**Exercise aim**
In the records below, find the line containing "have moor := moor_guestSave" and the line containing "t.moor.pre.head? = some"; please repeat exactly the lines from one to the other, both included, and nothing more.
-- Available records follows --
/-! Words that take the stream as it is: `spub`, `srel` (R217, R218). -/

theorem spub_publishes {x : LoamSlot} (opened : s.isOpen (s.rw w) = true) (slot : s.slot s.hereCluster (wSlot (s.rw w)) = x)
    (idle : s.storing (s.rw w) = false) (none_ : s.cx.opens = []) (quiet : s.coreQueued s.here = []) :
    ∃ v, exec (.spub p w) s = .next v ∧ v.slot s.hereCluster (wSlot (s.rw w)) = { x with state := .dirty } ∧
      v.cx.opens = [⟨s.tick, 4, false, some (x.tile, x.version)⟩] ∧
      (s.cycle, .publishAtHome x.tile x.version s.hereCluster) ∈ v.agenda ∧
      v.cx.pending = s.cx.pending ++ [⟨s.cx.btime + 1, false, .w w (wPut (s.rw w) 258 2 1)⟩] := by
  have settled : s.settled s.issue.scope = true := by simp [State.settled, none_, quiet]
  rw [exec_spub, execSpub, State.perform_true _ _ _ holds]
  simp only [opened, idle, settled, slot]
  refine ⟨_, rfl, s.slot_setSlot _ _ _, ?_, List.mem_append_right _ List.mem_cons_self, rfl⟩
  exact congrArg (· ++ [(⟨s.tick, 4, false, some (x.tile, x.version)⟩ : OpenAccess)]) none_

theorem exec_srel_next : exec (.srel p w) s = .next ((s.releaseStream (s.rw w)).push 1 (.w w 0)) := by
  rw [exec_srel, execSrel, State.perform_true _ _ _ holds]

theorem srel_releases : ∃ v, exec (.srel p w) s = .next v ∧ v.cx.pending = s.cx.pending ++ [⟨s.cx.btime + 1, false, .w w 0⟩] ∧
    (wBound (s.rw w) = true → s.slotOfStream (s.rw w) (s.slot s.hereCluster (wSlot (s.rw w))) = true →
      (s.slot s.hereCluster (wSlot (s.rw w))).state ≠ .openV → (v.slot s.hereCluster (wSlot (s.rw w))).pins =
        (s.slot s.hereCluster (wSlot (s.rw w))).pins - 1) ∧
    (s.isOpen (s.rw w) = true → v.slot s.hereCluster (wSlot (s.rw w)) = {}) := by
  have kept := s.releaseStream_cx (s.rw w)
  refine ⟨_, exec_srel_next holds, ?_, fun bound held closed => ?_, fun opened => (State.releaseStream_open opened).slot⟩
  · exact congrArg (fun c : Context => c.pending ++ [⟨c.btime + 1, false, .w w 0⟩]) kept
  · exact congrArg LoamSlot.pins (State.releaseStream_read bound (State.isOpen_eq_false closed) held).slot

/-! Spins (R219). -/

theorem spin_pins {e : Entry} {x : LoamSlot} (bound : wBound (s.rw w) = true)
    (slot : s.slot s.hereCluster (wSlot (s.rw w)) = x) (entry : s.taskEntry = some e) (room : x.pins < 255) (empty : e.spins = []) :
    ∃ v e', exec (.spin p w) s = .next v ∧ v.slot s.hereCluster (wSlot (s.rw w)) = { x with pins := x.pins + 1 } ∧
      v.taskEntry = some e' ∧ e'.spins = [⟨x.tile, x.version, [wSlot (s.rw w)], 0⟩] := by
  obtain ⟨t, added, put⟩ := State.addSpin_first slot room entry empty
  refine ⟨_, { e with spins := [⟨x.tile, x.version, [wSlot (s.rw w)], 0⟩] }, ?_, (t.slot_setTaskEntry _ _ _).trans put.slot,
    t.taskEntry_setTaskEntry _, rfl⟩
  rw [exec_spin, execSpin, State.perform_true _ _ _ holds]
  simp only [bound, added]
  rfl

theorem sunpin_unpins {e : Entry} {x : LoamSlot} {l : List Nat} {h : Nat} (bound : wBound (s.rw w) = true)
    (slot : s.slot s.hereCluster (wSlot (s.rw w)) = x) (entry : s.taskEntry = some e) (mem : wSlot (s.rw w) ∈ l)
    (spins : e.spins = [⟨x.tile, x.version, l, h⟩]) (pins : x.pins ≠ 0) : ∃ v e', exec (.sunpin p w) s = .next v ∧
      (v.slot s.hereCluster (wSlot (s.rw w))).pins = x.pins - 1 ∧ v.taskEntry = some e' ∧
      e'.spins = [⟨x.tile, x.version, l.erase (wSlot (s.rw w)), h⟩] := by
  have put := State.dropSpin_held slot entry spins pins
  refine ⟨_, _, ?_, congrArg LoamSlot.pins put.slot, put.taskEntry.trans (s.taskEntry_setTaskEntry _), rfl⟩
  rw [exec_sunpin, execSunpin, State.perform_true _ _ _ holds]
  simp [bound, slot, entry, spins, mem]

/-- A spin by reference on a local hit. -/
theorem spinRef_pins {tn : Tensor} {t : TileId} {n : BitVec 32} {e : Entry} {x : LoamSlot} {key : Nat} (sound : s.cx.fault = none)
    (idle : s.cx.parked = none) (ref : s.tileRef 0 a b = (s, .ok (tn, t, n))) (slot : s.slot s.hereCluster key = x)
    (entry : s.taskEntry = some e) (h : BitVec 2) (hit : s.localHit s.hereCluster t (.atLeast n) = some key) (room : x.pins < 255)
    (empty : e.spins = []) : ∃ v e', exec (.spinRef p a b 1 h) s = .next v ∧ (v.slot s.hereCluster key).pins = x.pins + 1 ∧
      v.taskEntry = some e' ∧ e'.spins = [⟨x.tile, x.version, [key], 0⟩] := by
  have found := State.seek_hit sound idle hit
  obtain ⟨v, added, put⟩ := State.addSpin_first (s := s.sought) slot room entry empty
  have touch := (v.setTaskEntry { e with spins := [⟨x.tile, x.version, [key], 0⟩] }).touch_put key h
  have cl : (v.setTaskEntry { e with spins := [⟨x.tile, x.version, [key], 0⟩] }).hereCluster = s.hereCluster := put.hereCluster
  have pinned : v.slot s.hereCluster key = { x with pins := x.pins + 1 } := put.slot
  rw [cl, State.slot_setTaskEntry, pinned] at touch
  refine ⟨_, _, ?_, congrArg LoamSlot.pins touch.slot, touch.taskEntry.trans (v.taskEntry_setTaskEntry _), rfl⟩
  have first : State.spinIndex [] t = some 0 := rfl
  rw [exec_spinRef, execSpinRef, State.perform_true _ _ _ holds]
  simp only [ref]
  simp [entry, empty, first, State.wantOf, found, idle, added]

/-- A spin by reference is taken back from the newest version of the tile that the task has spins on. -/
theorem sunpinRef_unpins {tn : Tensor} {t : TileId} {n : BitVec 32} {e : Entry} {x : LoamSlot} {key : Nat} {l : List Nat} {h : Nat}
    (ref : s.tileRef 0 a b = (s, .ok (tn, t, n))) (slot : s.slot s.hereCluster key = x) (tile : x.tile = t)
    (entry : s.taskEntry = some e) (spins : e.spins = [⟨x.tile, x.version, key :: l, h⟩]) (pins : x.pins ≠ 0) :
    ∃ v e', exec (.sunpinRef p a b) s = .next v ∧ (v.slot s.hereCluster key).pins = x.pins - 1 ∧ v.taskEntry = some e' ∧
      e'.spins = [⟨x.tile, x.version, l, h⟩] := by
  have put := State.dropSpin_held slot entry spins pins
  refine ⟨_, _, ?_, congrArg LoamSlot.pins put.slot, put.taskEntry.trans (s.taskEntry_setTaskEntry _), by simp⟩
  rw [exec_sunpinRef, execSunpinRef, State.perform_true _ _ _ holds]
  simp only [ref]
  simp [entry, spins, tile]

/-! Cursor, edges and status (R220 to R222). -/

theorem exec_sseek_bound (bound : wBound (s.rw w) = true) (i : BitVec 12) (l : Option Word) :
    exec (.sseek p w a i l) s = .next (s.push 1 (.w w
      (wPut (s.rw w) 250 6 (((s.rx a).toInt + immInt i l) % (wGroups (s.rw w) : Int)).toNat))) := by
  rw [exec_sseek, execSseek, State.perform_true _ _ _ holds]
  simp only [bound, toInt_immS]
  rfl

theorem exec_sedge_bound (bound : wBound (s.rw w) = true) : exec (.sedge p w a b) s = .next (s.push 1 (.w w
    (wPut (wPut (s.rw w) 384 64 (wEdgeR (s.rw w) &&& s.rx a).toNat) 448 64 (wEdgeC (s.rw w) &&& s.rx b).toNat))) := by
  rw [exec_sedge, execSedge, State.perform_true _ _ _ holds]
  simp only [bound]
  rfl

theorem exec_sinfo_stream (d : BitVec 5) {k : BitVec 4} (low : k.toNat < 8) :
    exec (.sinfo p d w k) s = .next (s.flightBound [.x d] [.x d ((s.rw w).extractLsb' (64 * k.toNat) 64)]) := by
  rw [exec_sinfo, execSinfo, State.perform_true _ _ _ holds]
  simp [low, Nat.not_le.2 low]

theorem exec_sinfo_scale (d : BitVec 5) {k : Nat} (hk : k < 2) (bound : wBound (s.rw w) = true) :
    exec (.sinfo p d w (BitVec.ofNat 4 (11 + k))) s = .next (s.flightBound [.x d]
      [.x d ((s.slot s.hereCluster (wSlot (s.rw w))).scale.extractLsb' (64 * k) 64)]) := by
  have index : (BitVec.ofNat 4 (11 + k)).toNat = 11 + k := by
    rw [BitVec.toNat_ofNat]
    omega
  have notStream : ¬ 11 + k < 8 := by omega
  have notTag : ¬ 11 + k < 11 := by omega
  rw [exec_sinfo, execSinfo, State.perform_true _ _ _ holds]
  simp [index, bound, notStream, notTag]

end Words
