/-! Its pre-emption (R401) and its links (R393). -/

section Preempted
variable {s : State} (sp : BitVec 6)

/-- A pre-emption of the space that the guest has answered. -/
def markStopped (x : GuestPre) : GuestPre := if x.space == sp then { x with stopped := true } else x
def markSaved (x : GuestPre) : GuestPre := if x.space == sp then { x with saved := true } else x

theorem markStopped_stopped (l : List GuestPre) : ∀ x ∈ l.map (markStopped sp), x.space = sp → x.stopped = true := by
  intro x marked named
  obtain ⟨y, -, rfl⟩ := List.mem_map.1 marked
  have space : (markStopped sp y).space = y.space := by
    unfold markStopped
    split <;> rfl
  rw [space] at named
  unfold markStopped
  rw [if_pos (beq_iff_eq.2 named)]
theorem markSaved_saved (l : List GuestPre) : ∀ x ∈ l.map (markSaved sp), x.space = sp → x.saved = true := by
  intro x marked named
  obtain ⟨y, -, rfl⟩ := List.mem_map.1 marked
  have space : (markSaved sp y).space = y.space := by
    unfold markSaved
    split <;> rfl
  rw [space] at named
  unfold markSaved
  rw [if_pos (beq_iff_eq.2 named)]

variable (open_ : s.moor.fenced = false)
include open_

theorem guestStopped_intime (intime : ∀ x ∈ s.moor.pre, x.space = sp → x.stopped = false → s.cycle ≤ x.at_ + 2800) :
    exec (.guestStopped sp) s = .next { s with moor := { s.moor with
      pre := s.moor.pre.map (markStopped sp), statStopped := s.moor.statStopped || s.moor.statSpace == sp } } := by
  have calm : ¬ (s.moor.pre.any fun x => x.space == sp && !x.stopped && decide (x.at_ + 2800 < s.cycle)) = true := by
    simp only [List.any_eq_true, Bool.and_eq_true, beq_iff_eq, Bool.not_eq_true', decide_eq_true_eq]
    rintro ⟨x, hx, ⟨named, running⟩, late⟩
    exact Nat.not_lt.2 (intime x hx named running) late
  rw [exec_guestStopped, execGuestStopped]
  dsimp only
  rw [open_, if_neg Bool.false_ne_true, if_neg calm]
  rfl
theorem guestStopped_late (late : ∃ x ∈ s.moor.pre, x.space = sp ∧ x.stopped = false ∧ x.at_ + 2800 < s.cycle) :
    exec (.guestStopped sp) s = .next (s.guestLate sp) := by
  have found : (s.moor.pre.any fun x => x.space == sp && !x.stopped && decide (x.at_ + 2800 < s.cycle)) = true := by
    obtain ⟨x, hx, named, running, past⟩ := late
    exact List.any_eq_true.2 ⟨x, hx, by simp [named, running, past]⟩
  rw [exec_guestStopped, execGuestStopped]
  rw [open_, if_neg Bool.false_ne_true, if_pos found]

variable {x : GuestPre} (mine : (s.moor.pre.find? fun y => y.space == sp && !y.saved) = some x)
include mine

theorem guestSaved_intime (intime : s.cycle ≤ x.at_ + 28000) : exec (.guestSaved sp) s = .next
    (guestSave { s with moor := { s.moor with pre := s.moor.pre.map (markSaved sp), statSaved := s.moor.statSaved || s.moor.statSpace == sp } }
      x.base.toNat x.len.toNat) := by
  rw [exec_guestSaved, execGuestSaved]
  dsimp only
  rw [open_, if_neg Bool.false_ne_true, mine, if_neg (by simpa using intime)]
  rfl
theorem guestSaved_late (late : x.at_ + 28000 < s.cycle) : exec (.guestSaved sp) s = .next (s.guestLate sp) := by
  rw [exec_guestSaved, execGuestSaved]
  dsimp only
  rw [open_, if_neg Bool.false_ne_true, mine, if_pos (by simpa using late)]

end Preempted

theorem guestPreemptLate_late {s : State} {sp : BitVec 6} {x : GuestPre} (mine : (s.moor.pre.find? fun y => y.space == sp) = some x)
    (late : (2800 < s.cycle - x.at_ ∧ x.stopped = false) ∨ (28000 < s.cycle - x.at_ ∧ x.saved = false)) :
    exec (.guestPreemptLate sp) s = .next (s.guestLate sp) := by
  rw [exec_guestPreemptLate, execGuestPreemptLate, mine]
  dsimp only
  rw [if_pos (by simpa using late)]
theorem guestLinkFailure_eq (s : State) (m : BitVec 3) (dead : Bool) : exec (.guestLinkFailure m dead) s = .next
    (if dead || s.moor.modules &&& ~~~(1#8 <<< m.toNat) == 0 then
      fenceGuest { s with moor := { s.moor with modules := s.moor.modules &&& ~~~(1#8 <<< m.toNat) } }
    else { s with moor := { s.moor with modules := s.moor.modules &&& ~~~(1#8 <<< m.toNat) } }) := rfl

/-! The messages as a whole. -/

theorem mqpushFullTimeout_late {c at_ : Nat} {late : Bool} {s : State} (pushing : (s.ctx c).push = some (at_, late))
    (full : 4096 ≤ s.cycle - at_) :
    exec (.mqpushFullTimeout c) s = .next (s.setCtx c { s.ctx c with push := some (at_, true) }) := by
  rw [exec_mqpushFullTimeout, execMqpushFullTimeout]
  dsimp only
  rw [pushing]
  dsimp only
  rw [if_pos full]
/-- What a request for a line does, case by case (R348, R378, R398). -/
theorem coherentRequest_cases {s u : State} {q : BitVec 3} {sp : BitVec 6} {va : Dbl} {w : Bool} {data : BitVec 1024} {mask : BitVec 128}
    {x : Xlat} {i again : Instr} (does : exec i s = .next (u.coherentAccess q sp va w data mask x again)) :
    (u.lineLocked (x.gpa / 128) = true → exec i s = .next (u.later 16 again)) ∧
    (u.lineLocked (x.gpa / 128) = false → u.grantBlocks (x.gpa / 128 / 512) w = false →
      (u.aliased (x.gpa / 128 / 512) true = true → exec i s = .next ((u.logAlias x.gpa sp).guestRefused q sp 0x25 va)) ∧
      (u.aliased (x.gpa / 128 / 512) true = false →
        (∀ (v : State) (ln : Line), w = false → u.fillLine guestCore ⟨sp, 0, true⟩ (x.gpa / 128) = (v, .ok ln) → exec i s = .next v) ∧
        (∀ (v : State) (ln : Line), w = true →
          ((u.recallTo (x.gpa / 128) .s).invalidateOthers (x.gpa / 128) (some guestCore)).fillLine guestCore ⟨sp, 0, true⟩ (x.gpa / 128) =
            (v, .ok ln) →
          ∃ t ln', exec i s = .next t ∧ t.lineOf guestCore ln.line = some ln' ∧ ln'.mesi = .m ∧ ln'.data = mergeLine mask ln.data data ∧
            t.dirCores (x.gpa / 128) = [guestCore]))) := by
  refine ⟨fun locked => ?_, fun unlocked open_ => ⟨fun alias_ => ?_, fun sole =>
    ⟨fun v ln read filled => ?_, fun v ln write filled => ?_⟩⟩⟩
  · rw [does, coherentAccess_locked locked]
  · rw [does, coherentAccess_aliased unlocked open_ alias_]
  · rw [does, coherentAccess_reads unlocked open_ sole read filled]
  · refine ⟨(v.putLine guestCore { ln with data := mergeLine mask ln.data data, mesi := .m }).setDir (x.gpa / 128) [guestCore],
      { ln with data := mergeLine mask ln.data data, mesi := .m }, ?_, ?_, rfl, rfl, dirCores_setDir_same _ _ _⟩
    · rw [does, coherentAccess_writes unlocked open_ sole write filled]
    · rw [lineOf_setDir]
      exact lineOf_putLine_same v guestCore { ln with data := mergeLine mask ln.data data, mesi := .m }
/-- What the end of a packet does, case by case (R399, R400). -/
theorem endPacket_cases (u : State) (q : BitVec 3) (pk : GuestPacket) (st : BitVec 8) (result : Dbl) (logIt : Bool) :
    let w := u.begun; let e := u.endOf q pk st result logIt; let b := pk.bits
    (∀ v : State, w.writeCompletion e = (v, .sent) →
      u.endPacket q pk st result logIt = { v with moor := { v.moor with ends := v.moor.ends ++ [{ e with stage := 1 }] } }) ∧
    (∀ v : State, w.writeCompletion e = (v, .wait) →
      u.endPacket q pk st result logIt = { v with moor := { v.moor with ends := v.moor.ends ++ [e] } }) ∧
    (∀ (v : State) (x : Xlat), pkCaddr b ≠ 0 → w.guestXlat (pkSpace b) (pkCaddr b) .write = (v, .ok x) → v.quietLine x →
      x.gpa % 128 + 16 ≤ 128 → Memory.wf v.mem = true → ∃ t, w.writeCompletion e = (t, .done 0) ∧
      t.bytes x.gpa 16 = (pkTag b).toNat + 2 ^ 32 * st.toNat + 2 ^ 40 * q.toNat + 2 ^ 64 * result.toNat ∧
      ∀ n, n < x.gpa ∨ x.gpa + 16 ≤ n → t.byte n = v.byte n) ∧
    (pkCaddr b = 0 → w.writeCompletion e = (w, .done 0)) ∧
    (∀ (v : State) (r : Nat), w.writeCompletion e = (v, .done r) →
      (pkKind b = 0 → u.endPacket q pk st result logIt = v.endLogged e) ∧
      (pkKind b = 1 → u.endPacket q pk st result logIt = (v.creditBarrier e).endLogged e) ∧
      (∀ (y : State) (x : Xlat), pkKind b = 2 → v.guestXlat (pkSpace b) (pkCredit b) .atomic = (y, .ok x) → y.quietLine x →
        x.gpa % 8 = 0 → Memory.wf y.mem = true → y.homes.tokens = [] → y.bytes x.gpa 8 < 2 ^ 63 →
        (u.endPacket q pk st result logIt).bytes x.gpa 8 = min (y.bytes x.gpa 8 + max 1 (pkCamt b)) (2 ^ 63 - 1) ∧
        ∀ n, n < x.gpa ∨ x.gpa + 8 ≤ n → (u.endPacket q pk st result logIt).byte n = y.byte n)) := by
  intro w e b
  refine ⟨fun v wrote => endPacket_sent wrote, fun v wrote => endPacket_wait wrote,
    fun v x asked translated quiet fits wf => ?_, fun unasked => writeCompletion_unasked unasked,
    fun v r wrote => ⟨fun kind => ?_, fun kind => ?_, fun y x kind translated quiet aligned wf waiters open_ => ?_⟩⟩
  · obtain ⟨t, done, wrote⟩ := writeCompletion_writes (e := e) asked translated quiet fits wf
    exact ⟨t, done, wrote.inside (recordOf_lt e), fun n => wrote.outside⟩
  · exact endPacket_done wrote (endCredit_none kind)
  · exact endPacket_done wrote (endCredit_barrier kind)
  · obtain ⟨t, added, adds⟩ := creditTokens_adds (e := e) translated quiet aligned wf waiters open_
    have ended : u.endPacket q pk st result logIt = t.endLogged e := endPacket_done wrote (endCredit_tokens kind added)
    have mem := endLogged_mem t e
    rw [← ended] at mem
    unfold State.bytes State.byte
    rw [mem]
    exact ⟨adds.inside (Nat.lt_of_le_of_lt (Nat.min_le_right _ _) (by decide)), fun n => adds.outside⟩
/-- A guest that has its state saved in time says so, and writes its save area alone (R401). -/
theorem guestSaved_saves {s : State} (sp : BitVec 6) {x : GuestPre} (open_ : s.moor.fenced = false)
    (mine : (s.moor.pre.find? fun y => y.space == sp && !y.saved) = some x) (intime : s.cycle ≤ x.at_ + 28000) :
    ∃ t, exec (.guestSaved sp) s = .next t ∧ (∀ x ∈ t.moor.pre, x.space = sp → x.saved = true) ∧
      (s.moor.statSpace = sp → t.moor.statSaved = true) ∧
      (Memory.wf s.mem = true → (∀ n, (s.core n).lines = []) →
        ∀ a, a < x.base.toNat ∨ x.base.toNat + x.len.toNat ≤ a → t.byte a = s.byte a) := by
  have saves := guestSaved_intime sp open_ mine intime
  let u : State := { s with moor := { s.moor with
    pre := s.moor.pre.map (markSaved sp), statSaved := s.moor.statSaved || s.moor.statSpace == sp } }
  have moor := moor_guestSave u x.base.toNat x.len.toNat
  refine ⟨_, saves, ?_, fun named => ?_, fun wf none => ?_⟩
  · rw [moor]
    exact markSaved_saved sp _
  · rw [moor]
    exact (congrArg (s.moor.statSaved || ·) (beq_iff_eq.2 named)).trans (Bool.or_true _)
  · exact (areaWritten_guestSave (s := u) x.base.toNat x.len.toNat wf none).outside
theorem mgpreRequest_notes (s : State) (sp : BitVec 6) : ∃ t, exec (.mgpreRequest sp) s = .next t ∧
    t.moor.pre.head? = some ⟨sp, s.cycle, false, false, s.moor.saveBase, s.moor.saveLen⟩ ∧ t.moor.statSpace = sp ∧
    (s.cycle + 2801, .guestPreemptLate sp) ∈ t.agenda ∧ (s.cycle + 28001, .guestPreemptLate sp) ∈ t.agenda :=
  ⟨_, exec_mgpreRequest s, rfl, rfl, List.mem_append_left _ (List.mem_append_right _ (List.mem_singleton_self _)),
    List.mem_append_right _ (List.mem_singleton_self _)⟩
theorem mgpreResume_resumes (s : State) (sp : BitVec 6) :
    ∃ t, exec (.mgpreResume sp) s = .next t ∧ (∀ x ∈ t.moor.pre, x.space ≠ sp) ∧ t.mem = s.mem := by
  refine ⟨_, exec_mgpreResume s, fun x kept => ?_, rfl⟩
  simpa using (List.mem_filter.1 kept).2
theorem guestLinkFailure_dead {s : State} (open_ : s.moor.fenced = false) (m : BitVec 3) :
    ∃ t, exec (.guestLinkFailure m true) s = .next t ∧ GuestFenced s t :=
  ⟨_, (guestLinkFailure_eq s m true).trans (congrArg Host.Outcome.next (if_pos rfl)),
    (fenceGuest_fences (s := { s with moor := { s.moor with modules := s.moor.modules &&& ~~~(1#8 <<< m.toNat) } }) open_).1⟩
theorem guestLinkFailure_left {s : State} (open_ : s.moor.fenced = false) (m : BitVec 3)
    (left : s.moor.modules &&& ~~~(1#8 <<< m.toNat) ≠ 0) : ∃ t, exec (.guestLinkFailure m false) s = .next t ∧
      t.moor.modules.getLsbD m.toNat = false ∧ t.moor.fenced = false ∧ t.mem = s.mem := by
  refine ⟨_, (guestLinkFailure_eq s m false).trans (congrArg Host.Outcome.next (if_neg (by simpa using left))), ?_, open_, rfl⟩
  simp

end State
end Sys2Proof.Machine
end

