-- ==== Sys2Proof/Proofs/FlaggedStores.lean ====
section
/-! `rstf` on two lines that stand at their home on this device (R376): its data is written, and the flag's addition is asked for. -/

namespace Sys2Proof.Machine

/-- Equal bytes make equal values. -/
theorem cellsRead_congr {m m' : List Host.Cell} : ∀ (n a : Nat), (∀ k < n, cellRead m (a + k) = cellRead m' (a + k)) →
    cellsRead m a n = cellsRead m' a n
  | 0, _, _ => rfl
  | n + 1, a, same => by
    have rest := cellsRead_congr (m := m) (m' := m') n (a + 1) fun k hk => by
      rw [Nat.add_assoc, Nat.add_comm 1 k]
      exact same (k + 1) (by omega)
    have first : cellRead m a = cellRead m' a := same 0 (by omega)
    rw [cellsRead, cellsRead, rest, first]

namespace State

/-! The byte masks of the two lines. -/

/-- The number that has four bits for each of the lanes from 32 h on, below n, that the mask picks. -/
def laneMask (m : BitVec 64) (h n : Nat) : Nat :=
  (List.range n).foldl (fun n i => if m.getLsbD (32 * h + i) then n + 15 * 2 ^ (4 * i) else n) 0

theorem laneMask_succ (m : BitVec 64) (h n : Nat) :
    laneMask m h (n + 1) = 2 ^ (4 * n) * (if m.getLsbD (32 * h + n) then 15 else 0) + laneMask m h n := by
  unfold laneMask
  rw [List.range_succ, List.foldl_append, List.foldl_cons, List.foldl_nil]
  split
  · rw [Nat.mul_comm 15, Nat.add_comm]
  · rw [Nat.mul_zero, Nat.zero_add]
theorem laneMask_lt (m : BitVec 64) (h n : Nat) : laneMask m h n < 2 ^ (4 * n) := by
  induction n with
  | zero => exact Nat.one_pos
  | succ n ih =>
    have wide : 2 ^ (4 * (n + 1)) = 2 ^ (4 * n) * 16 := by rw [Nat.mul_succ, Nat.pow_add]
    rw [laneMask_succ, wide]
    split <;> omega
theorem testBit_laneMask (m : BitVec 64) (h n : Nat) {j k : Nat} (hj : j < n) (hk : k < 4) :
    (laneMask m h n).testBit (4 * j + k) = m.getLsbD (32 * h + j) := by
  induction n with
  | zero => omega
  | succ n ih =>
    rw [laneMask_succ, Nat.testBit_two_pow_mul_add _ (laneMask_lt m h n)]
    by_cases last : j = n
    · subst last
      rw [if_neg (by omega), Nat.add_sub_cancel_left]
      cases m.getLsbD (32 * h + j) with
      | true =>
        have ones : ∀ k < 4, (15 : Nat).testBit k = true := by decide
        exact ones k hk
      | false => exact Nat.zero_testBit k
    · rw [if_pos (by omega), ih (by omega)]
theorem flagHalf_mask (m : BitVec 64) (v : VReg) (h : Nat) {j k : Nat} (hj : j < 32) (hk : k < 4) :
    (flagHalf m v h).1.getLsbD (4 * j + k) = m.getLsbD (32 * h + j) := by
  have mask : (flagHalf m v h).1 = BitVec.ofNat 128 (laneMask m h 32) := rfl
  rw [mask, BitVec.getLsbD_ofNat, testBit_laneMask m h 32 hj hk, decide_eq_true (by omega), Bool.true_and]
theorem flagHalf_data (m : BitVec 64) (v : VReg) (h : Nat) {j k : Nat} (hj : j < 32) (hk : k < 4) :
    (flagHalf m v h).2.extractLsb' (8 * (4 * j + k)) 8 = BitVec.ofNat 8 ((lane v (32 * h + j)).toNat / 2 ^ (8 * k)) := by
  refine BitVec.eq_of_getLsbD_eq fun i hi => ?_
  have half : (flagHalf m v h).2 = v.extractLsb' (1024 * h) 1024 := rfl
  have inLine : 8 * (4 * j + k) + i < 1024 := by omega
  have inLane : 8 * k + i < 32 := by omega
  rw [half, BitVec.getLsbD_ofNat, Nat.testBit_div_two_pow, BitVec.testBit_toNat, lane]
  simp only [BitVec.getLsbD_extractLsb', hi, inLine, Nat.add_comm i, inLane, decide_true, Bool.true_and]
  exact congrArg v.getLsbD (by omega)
-- Available records concluded --
**Output of the exercise**
  have moor := moor_guestSave u x.base.toNat x.len.toNat
  refine ⟨_, saves, ?_, fun named => ?_, fun wf none => ?_⟩
  · rw [moor]
    exact markSaved_saved sp _
  · rw [moor]
    exact (congrArg (s.moor.statSaved || ·) (beq_iff_eq.2 named)).trans (Bool.or_true _)
  · exact (areaWritten_guestSave (s := u) x.base.toNat x.len.toNat wf none).outside
theorem mgpreRequest_notes (s : State) (sp : BitVec 6) : ∃ t, exec (.mgpreRequest sp) s = .next t ∧
    t.moor.pre.head? = some ⟨sp, s.cycle, false, false, s.moor.saveBase, s.moor.saveLen⟩ ∧ t.moor.statSpace = sp ∧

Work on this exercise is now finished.